HOW TO COMPLETE THIS TASK —
Below are some records; quote exactly the lines from the one that contains "let s := mergeInto t.bay (fun st => st.mergePartial" through the one that contains "if i < w.minimum", inclusive, and no others.

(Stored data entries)
= Beginning of Section =

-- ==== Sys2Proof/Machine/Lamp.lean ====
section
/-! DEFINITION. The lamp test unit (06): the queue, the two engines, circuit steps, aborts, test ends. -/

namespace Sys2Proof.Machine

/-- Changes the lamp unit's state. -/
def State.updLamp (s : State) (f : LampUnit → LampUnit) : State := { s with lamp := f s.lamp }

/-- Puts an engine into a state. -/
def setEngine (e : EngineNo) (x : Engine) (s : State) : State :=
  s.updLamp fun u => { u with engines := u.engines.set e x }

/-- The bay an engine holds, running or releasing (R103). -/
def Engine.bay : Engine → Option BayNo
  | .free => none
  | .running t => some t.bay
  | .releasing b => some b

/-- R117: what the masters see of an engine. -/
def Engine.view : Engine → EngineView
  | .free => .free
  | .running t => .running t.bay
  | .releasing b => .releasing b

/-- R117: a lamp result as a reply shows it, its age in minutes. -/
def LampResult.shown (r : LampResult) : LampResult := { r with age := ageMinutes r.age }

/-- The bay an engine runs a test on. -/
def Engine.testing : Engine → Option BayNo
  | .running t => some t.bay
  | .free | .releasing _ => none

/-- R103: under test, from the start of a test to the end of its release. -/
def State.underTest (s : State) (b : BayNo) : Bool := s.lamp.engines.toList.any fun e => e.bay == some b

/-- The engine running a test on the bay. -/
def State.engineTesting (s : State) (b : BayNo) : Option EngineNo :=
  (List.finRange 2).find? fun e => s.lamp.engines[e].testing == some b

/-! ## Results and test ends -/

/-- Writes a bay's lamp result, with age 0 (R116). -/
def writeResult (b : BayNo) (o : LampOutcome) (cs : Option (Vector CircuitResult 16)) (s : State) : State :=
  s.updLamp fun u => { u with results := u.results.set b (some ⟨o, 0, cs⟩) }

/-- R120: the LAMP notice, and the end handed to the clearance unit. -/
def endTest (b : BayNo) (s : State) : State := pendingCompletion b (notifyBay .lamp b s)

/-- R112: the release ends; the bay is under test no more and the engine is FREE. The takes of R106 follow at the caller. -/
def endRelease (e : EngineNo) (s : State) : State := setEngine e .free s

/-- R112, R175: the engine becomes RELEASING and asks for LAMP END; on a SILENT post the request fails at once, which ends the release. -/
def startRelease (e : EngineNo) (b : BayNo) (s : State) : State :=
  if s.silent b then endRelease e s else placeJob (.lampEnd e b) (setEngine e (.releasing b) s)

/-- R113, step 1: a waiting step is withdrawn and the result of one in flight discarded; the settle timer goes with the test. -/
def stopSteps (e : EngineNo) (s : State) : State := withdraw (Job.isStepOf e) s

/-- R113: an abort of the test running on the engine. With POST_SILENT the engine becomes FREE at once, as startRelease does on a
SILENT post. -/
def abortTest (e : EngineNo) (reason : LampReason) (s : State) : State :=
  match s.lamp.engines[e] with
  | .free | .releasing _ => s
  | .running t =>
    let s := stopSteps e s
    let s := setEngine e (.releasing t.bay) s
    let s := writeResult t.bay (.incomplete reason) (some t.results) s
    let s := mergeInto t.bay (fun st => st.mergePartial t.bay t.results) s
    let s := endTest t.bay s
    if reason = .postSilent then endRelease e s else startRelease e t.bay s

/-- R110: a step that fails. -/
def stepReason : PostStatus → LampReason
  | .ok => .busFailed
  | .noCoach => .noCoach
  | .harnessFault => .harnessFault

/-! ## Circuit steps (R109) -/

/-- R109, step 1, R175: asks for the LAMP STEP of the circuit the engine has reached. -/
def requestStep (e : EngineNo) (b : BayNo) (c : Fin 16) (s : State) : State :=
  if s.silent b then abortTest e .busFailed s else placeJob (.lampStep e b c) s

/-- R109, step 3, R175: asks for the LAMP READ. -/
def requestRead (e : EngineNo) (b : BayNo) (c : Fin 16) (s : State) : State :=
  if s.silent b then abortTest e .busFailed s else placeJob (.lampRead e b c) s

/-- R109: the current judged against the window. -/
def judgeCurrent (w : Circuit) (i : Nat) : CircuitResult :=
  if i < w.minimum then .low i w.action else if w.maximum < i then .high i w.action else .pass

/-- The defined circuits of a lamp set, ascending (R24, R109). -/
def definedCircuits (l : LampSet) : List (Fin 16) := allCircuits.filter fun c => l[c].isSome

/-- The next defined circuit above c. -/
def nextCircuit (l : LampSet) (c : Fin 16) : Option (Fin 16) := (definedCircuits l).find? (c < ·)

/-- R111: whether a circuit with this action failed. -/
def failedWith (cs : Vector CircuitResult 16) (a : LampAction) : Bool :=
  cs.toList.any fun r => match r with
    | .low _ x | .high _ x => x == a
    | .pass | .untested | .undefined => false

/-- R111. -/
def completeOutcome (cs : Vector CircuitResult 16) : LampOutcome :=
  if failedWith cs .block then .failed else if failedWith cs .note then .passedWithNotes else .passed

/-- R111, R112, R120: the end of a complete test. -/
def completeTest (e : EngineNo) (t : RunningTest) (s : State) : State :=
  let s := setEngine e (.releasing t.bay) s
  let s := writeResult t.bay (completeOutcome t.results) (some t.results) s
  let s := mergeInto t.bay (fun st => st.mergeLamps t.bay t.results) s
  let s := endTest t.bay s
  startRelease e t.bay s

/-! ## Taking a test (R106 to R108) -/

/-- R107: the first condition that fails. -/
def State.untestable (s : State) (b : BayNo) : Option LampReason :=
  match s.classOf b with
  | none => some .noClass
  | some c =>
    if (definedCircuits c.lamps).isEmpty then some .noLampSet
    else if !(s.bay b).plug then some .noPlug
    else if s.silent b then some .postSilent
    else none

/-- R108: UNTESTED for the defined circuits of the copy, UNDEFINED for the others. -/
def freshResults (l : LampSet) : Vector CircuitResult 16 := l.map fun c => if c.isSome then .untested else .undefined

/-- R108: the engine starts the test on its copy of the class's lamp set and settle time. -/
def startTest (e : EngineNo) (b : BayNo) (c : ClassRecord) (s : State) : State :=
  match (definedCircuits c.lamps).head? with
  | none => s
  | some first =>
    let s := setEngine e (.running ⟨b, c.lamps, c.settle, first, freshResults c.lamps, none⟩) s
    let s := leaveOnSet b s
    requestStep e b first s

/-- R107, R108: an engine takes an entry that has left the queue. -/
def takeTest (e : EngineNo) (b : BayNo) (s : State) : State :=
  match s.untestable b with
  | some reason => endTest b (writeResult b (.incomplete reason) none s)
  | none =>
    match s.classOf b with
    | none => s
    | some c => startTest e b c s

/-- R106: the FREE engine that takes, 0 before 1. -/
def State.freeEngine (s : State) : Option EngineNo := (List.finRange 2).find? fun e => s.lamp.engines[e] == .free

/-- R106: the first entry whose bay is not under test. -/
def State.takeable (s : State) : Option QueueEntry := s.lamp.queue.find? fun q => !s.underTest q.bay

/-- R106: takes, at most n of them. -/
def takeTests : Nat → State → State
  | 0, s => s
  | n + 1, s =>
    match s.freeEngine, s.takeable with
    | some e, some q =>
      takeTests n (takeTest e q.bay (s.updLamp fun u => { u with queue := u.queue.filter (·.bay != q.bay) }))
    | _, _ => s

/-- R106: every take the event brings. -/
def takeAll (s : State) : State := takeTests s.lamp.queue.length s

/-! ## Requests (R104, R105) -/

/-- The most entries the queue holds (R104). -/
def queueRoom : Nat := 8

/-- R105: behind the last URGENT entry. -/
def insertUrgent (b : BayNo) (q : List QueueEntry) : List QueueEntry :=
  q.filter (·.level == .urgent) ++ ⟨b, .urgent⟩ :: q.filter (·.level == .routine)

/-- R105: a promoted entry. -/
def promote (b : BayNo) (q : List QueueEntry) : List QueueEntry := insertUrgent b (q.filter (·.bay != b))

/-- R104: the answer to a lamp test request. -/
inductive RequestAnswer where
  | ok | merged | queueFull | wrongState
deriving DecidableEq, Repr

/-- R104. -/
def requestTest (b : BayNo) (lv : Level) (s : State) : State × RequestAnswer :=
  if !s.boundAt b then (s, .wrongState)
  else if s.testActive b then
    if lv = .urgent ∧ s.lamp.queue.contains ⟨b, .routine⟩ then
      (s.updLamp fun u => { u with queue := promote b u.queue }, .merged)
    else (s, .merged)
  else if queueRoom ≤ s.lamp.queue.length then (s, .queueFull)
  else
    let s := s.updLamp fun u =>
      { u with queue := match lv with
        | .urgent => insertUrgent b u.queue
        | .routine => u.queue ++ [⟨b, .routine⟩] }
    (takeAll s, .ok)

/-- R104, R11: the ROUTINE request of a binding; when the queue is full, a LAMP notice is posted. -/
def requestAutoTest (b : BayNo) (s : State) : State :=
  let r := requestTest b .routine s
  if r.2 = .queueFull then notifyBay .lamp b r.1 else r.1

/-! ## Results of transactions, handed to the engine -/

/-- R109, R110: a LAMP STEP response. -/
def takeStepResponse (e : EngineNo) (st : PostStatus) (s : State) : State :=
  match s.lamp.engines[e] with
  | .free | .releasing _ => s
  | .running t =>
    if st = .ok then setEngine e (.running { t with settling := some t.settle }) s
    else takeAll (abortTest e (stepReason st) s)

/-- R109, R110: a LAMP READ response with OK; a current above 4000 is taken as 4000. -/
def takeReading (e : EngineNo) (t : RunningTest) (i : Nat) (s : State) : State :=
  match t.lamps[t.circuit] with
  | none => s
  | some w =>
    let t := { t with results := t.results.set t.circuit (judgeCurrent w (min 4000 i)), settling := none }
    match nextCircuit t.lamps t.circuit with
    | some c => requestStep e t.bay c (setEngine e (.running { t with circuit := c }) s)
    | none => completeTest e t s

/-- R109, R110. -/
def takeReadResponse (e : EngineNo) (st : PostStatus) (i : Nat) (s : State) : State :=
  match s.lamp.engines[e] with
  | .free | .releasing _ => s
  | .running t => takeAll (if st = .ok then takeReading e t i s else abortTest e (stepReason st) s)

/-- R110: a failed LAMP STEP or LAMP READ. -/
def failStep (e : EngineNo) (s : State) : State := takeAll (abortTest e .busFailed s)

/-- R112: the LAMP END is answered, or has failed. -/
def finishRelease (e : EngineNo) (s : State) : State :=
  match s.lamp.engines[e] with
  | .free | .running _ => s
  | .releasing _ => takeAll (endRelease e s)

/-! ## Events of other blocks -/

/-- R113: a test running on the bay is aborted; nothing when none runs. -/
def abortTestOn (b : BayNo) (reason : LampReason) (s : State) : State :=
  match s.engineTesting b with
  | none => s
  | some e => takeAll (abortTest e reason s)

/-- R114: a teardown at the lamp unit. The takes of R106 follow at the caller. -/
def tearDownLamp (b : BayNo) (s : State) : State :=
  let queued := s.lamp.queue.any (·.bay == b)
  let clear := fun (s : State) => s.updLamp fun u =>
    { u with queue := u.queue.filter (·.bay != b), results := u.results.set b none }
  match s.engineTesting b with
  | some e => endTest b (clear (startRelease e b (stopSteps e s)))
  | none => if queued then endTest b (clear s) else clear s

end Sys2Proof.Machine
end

= End of Section =
= Beginning of Section =

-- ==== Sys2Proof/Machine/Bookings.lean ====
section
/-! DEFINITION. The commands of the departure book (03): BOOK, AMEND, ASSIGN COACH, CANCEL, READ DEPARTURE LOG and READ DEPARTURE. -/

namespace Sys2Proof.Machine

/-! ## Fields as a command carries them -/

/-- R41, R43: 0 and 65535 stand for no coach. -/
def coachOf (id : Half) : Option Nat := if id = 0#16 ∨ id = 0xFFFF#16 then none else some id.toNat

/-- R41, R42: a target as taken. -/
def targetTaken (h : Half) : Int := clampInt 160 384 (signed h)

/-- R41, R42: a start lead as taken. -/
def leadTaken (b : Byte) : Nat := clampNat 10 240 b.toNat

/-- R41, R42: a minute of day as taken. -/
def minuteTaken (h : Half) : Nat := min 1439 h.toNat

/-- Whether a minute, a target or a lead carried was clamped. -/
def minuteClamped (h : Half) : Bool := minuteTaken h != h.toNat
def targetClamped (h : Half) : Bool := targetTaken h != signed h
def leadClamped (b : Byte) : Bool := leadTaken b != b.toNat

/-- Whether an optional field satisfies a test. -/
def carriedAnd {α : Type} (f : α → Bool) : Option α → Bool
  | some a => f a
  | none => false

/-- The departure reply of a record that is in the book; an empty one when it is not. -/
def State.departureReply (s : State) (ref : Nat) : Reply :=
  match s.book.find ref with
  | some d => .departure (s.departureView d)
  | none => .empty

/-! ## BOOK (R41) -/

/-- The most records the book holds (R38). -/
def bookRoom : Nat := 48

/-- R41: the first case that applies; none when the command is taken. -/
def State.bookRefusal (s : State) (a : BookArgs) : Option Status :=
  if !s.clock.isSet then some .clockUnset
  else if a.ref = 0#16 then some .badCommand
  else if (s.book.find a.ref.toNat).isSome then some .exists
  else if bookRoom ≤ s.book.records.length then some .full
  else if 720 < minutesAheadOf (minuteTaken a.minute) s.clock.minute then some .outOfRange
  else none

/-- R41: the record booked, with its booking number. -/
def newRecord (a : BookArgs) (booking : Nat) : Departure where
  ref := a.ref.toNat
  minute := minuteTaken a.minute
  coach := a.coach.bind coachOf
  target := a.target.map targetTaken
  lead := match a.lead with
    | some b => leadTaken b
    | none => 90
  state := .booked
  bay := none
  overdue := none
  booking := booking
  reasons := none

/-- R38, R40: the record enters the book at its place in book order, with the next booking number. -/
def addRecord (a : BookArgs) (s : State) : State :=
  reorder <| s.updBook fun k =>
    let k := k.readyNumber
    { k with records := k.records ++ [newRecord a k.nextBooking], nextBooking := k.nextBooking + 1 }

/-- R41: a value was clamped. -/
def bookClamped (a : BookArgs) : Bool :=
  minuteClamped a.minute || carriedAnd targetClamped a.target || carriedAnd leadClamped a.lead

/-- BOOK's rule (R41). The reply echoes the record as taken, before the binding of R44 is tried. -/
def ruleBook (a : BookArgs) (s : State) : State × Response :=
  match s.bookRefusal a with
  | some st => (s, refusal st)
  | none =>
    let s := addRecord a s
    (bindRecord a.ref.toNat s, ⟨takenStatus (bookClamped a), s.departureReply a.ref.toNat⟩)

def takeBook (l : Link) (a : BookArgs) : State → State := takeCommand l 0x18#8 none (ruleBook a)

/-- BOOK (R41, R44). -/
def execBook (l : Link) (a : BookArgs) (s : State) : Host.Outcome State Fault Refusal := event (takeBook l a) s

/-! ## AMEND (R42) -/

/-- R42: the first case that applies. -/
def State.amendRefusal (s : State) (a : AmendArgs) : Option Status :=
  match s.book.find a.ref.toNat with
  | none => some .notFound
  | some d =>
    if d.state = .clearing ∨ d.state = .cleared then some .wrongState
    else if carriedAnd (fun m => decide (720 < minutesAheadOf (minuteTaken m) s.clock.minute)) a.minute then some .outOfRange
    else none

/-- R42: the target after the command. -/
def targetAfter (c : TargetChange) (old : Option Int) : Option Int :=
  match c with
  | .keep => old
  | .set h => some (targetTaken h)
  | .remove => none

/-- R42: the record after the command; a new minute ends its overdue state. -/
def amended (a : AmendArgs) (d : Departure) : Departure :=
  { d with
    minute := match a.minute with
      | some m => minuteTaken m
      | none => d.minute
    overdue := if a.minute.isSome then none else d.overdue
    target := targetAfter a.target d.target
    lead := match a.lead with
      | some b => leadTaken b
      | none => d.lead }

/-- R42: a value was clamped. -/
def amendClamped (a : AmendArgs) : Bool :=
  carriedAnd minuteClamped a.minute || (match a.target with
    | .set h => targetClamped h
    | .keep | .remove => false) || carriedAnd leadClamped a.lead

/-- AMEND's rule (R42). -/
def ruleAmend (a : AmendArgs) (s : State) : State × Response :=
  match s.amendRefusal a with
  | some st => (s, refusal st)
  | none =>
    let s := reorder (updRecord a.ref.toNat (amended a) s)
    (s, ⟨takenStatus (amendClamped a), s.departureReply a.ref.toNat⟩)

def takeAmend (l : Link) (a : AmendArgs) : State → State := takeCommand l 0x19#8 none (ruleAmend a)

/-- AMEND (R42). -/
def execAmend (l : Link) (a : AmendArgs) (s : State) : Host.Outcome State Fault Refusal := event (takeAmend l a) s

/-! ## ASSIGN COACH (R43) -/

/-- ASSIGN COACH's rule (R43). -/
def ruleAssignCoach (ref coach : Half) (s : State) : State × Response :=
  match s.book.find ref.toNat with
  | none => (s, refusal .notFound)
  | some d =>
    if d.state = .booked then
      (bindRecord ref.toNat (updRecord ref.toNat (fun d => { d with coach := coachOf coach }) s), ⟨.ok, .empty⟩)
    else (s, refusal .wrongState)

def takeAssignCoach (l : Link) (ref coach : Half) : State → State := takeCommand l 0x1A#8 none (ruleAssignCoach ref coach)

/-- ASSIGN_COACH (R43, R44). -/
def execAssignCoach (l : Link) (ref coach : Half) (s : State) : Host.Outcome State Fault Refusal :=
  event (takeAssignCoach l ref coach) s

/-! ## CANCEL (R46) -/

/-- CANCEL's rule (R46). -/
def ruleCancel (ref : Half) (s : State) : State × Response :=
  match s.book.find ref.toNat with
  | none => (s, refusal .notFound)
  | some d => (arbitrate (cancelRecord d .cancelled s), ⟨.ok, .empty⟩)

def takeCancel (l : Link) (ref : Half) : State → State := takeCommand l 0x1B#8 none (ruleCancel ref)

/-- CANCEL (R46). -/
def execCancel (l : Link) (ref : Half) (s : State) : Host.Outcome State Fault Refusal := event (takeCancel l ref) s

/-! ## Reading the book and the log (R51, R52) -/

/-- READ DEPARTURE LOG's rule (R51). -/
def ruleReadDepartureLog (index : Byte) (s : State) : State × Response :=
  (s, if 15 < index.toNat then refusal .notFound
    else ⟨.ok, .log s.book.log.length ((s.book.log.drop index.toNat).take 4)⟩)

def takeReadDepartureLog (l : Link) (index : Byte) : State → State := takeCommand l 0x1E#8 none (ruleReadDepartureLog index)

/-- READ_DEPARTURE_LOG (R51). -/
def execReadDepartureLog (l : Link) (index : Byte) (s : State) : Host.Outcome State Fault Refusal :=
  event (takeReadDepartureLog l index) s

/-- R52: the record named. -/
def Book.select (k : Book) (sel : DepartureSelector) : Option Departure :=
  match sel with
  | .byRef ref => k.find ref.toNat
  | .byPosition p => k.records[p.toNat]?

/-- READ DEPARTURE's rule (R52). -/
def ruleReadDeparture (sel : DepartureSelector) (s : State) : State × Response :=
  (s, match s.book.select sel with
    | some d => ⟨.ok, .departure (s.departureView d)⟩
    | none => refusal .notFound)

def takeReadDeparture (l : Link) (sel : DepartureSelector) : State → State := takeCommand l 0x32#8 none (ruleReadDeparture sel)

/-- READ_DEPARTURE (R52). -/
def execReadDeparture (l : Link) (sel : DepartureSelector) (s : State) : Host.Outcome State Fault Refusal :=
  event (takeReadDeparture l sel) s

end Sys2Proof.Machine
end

= End of Section =
= Beginning of Section =

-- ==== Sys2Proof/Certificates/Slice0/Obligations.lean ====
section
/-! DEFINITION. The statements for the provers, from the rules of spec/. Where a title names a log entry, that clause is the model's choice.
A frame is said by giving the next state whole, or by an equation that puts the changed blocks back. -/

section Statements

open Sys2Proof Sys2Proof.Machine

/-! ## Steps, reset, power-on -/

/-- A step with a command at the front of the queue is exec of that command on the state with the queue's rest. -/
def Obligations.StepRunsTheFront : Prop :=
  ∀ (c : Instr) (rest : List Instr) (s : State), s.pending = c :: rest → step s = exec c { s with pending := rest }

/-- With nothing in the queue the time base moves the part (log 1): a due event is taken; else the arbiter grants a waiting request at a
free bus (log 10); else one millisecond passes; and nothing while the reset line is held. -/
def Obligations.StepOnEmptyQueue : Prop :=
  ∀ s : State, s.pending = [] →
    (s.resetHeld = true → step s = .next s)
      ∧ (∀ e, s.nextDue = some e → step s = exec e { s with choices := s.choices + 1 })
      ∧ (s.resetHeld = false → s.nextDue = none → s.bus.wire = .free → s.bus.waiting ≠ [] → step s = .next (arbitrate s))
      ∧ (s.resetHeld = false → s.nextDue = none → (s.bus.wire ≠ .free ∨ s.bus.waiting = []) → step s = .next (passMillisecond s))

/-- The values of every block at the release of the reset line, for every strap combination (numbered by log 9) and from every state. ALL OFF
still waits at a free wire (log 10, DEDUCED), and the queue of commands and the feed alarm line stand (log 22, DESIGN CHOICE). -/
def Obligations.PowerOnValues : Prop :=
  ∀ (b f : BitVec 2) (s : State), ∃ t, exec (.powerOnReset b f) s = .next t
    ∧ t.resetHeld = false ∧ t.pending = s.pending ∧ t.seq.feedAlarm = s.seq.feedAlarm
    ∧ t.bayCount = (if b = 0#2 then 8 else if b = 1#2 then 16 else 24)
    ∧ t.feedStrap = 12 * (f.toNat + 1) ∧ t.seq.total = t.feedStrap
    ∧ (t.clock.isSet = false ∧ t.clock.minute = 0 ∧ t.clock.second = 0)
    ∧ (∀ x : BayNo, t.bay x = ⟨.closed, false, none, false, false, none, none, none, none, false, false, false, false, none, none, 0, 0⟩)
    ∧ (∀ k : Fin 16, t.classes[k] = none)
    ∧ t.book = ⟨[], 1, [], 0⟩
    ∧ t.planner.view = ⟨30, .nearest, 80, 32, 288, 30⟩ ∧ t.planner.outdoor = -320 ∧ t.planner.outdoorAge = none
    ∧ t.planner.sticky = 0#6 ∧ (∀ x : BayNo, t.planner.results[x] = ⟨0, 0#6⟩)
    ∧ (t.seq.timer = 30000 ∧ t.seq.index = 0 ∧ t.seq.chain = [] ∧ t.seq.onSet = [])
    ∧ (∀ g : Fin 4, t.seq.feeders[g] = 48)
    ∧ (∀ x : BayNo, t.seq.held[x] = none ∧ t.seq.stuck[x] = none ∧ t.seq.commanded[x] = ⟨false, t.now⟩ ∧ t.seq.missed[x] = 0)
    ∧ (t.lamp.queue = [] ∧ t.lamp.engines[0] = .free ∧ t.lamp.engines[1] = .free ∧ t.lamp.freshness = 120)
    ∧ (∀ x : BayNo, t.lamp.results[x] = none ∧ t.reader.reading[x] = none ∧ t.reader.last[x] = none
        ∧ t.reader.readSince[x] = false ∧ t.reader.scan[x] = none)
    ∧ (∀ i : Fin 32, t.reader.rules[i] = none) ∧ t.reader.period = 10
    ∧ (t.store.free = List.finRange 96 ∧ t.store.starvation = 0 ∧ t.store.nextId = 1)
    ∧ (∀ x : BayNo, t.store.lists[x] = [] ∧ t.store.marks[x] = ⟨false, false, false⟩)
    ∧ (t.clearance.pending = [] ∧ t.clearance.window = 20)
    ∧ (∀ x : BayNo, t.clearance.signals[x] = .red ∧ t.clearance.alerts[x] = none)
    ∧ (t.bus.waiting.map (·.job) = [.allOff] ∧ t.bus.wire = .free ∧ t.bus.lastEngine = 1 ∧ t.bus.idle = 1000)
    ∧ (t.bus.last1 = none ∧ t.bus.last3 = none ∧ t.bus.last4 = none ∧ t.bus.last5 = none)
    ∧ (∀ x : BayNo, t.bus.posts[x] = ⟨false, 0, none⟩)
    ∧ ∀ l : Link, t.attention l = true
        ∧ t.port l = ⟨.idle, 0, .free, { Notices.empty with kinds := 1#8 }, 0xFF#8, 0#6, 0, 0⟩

= End of Section =

YOUR RESPONSE —
    let s := mergeInto t.bay (fun st => st.mergePartial t.bay t.results) s
    let s := endTest t.bay s
    if reason = .postSilent then endRelease e s else startRelease e t.bay s

/-- R110: a step that fails. -/
def stepReason : PostStatus → LampReason
  | .ok => .busFailed
  | .noCoach => .noCoach
  | .harnessFault => .harnessFault

/-! ## Circuit steps (R109) -/

/-- R109, step 1, R175: asks for the LAMP STEP of the circuit the engine has reached. -/
def requestStep (e : EngineNo) (b : BayNo) (c : Fin 16) (s : State) : State :=
  if s.silent b then abortTest e .busFailed s else placeJob (.lampStep e b c) s

/-- R109, step 3, R175: asks for the LAMP READ. -/
def requestRead (e : EngineNo) (b : BayNo) (c : Fin 16) (s : State) : State :=
  if s.silent b then abortTest e .busFailed s else placeJob (.lampRead e b c) s

/-- R109: the current judged against the window. -/
def judgeCurrent (w : Circuit) (i : Nat) : CircuitResult :=
  if i < w.minimum then .low i w.action else if w.maximum < i then .high i w.action else .pass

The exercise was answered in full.